The safety of chemotherapeutic agents is other fundamental aspect of the treatment of cancer patients. However, there is currently little information available about adverse effects, clinical management, and effects on subsequent treatments in clinical practice outside of the clinical trials (Fortner, 2007). In this respect, this study provides more information based on the review of the medical charts of patients that received bevacizumab+FOLFIRI as first-line treatment. The results from our study have shown that bevacizumab+FOLFIRI combination has a good safety profile, with mostly haematologic toxicity, diarrhea, mucositis, asthenia, haemorrhages, and emesis, and, in most cases in grades I–II and only reaching grades III–IV in between 1.1% and 9.5%. This good tolerability is a key factor in identifying optimal treatment regimens and points at the bevacizumab+FOLFIRI combination as a promising candidate for CRC treatment.
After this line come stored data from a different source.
/-! ### `State.expireRows` -/

@[simp] theorem State.expireRows_resetn (p : Nat) (s : State) : (s.expireRows p).resetn = s.resetn := rfl
@[simp] theorem State.expireRows_timer (p : Nat) (s : State) : (s.expireRows p).timer = s.timer := rfl
@[simp] theorem State.expireRows_odo (p : Nat) (s : State) : (s.expireRows p).odo = s.odo := rfl
@[simp] theorem State.expireRows_pacer (p : Nat) (s : State) : (s.expireRows p).pacer = s.pacer := rfl
@[simp] theorem State.expireRows_bus (p : Nat) (s : State) : (s.expireRows p).bus = s.bus := rfl
@[simp] theorem State.expireRows_sensor (p : Nat) (s : State) : (s.expireRows p).sensor = s.sensor := rfl
@[simp] theorem State.expireRows_control (p : Nat) (s : State) : (s.expireRows p).control = s.control := rfl
@[simp] theorem State.expireRows_port (p : Nat) (s : State) : (s.expireRows p).port = s.port := rfl
@[simp] theorem State.expireRows_draws (p : Nat) (s : State) : (s.expireRows p).draws = s.draws := rfl
@[simp] theorem State.expireRows_pending (p : Nat) (s : State) : (s.expireRows p).pending = s.pending := rfl
@[simp] theorem State.expireRows_cfg (p : Nat) (s : State) : (s.expireRows p).cfg = s.cfg := rfl
@[simp] theorem State.expireRows_armed (p : Nat) (s : State) : (s.expireRows p).armed = s.armed := rfl
@[simp] theorem State.expireRows_post (p : Nat) (s : State) : (s.expireRows p).post = s.post := rfl

/-! ### `State.openRow` -/

@[simp] theorem State.openRow_resetn (row : Row) (s : State) : (s.openRow row).resetn = s.resetn := rfl
@[simp] theorem State.openRow_timer (row : Row) (s : State) : (s.openRow row).timer = s.timer := rfl
@[simp] theorem State.openRow_odo (row : Row) (s : State) : (s.openRow row).odo = s.odo := rfl
@[simp] theorem State.openRow_pacer (row : Row) (s : State) : (s.openRow row).pacer = s.pacer := rfl
@[simp] theorem State.openRow_bus (row : Row) (s : State) : (s.openRow row).bus = s.bus := rfl
@[simp] theorem State.openRow_sensor (row : Row) (s : State) : (s.openRow row).sensor = s.sensor := rfl
@[simp] theorem State.openRow_control (row : Row) (s : State) : (s.openRow row).control = s.control := rfl
@[simp] theorem State.openRow_port (row : Row) (s : State) : (s.openRow row).port = s.port := rfl
@[simp] theorem State.openRow_draws (row : Row) (s : State) : (s.openRow row).draws = s.draws := rfl
@[simp] theorem State.openRow_pending (row : Row) (s : State) : (s.openRow row).pending = s.pending := rfl
@[simp] theorem State.openRow_cfg (row : Row) (s : State) : (s.openRow row).cfg = s.cfg := rfl
@[simp] theorem State.openRow_armed (row : Row) (s : State) : (s.openRow row).armed = s.armed := rfl
@[simp] theorem State.openRow_post (row : Row) (s : State) : (s.openRow row).post = s.post := rfl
However, the intensity and frequency of the described adverse events does not coincide with results obtained in other clinical trials on the administration of bevacizumab+irinotecan+5-FU+LV combinations in bolus or infusion, in which higher percentages of grades III–IV adverse events were detected (Hurwitz, 2004; Fuchs et al, 2007; Falcone et al, 2010). Similar discrepancies have been previously described in other observational studies and mainly attributed to the lack of documented information in the medical charts, highlighting the need to improve the detailed information in the medical records in order to obtain a more complete source of information that will permit a greater degree of accuracy (Fortner, 2007).
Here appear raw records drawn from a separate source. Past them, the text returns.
-- ==== Sys2Proof/Laws/Sensor.lean ====
section
/-! SUPPORT. What the receiver of SDATA does with a byte and with a stretch of high or low line (R49), and what a good
burst is (R50). -/

namespace Sys2Proof

/-- A byte as it is on the line joins the burst in progress. -/
theorem burstsFrom_byte (gap : Nat) (bytes : List RxByte) (x : RxByte) (rest : List Bool) :
    burstsFrom true gap bytes (false :: (List.range 8).map x.data.getLsbD ++ [x.stopHigh] ++ rest) =
      burstsFrom x.stopHigh 0 (bytes ++ [x]) rest := by
  have whole : ∀ d : BitVec 8, BitVec.ofBoolListLE [d.getLsbD 0, d.getLsbD 1, d.getLsbD 2, d.getLsbD 3, d.getLsbD 4,
      d.getLsbD 5, d.getLsbD 6, d.getLsbD 7] = d := by decide +kernel
  exact congrArg (fun d => burstsFrom x.stopHigh 0 (bytes ++ [{ data := d, stopHigh := x.stopHigh }]) rest) (whole x.data)

/-- A stretch of high line that does not complete an idle gap. -/
theorem burstsFrom_short_gap (high : Bool) (n gap : Nat) (bytes : List RxByte) (rest : List Bool) (short : gap + n < 20)
    (some : 0 < n) :
    burstsFrom high gap bytes (List.replicate n true ++ rest) = burstsFrom true (gap + n) bytes rest := by
  induction n generalizing high gap with
  | zero => omega
  | succ n ih =>
    have : ¬ 19 ≤ gap := by omega
    simp only [List.replicate_succ, List.cons_append, burstsFrom, this, decide_false, Bool.false_and, Bool.false_eq_true,
      if_false]
    rcases Nat.eq_zero_or_pos n with rfl | pos
    · rfl
    · rw [ih true (gap + 1) (by omega) pos, Nat.add_right_comm, Nat.add_assoc]

/-- Twenty bit times of high line after a byte end the burst. -/
theorem burstsFrom_idle_gap (high : Bool) (bytes : List RxByte) (rest : List Bool) (held : bytes ≠ []) :
    burstsFrom high 0 bytes (List.replicate 20 true ++ rest) = bytes :: sdataBursts rest := by
  rw [show List.replicate 20 true ++ rest = List.replicate 19 true ++ (true :: rest) from rfl,
    burstsFrom_short_gap high 19 0 bytes _ (by decide) (by decide)]
  simp [burstsFrom, held, sdataBursts]

/-- A line held low after a low stop bit makes no byte and completes no gap. -/
theorem burstsFrom_held_low (n : Nat) (bytes : List RxByte) (rest : List Bool) :
    burstsFrom false 0 bytes (List.replicate n false ++ rest) = burstsFrom false 0 bytes rest := by
  induction n with
  | zero => rfl
  | succ n ih => simpa [List.replicate_succ, burstsFrom] using ih

/-- Nothing more on the line: the burst in progress has not ended. -/
@[simp] theorem burstsFrom_nil (high : Bool) (gap : Nat) (bytes : List RxByte) : burstsFrom high gap bytes [] = [] := by
  cases high <;> rfl

/-- Levels without a stretch of 20 high bit times complete no idle gap. -/
theorem afterIdleGap_none (n : Nat) (levels : List Bool) (short : n ≤ 19)
    (noGap : ∀ p q, List.replicate n true ++ levels ≠ p ++ List.replicate 20 true ++ q) : afterIdleGap n levels = none := by
  induction levels generalizing n with
  | nil => rfl
  | cons level rest ih =>
    cases level with
    | true =>
      have next : List.replicate n true ++ true :: rest = List.replicate (n + 1) true ++ rest := by
        rw [List.replicate_succ', List.append_assoc]; rfl
      have more : ¬ 19 ≤ n := by
        intro full
        obtain rfl : n = 19 := by omega
        exact noGap [] rest (by rw [next]; rfl)
      simp only [afterIdleGap, more, if_false]
      exact ih (n + 1) (by omega) fun p q h => noGap p q (next.trans h)
    | false =>
      refine ih 0 (by omega) fun p q h => noGap (List.replicate n true ++ false :: p) q ?_
      simp only [List.replicate_zero, List.nil_append] at h
      simp [h]

/-- The first stretch of 20 high bit times is the idle gap that counts. -/
theorem afterIdleGap_first (n : Nat) (levels before rest : List Bool) (short : n ≤ 19)
    (split : List.replicate n true ++ levels = before ++ List.replicate 20 true ++ rest)
    (first : ∀ p q, before ++ List.replicate 19 true ≠ p ++ List.replicate 20 true ++ q) :
    afterIdleGap n levels = some rest := by
  induction levels generalizing n before with
  | nil =>
    have := congrArg List.length split
    simp at this
    omega
  | cons level tail ih =>
    cases level with
    | true =>
      have next : List.replicate n true ++ true :: tail = List.replicate (n + 1) true ++ tail := by
        rw [List.replicate_succ', List.append_assoc]; rfl
      rw [next] at split
      by_cases full : 19 ≤ n
      · obtain rfl : n = 19 := by omega
        simp only [afterIdleGap, Nat.le_refl, if_true]
        rcases before with _ | ⟨b, before⟩
        · simp only [List.nil_append] at split
          rw [List.append_cancel_left split]
        · have whole : List.replicate 20 true ++ tail = (b :: before ++ List.replicate 19 true) ++ true :: rest := by
            rw [split]; simp [List.replicate_succ]
          rcases List.append_eq_append_iff.1 whole with ⟨q, h, -⟩ | ⟨q, h, -⟩
          · exact absurd h (first [] q)
          · have length := congrArg List.length h
            simp only [List.length_append, List.length_cons, List.length_replicate] at length
            obtain rfl : q = [] := List.eq_nil_of_length_eq_zero (by omega)
            exact absurd (by simpa using h.symm) (first [] [])
      · simp only [afterIdleGap, full, if_false]
        exact ih (n + 1) before (by omega) split first
    | false =>
      rw [List.append_assoc] at split
      rcases List.append_eq_append_iff.1 split with ⟨q, rfl, h⟩ | ⟨q, h, low⟩
      · rcases q with _ | ⟨b, q⟩
        · simp [List.replicate_succ] at h
        · obtain ⟨rfl, h⟩ := List.cons.inj h
          refine ih 0 q (by omega) (by simpa using h) fun p r h' => first (List.replicate n true ++ false :: p) r ?_
          simp only [List.append_assoc, List.cons_append] at h' ⊢
          rw [h']
      · have length := congrArg List.length h
        simp only [List.length_replicate, List.length_append] at length
        have at' := congrArg (fun l => l[q.length]?) low
        simp only [List.getElem?_append_right (Nat.le_refl _)] at at'
        rw [List.getElem?_append_left (by simp; omega), List.getElem?_replicate, if_pos (by omega)] at at'
        simp at at'

/-- The four conditions of a good frame (R50). -/
theorem Machine.goodBurst_iff (bytes : List RxByte) : Machine.goodBurst bytes = true ↔
    bytes.length = 13 ∧ (∀ x ∈ bytes, x.stopHigh = true) ∧ bytes.head?.map RxByte.data = some 166#8 ∧
      (bytes.map fun x => x.data.toNat).sum % 256 = 0 := by
  simp only [Machine.goodBurst, Bool.and_eq_true, beq_iff_eq, List.all_eq_true, List.head?_map, and_assoc]
  rfl

end Sys2Proof
end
In summary, the results obtained in this study have reached values for rate of response, TTP, PFS, and OS that support the beneficial effect of adding bevacizumab to the FOLFIRI regimen as first-line treatment for mCRC. The high tolerability shown by the bevacizumab+FOLFIRI regimen suggests that this combination is a promising candidate for mCRC treatment. However, the safety profile described might be also influenced by the variability in the adverse events recording in the patients' medical charts. The authors recognise that although the observational studies provide valuable information, they are not usually capable of providing strong evidence. This fact, together with the limitations derived from the retrospective collection of data from medical charts and the lack of a control group, entails the need to perform subsequent studies to confirm the results described in the present manuscript.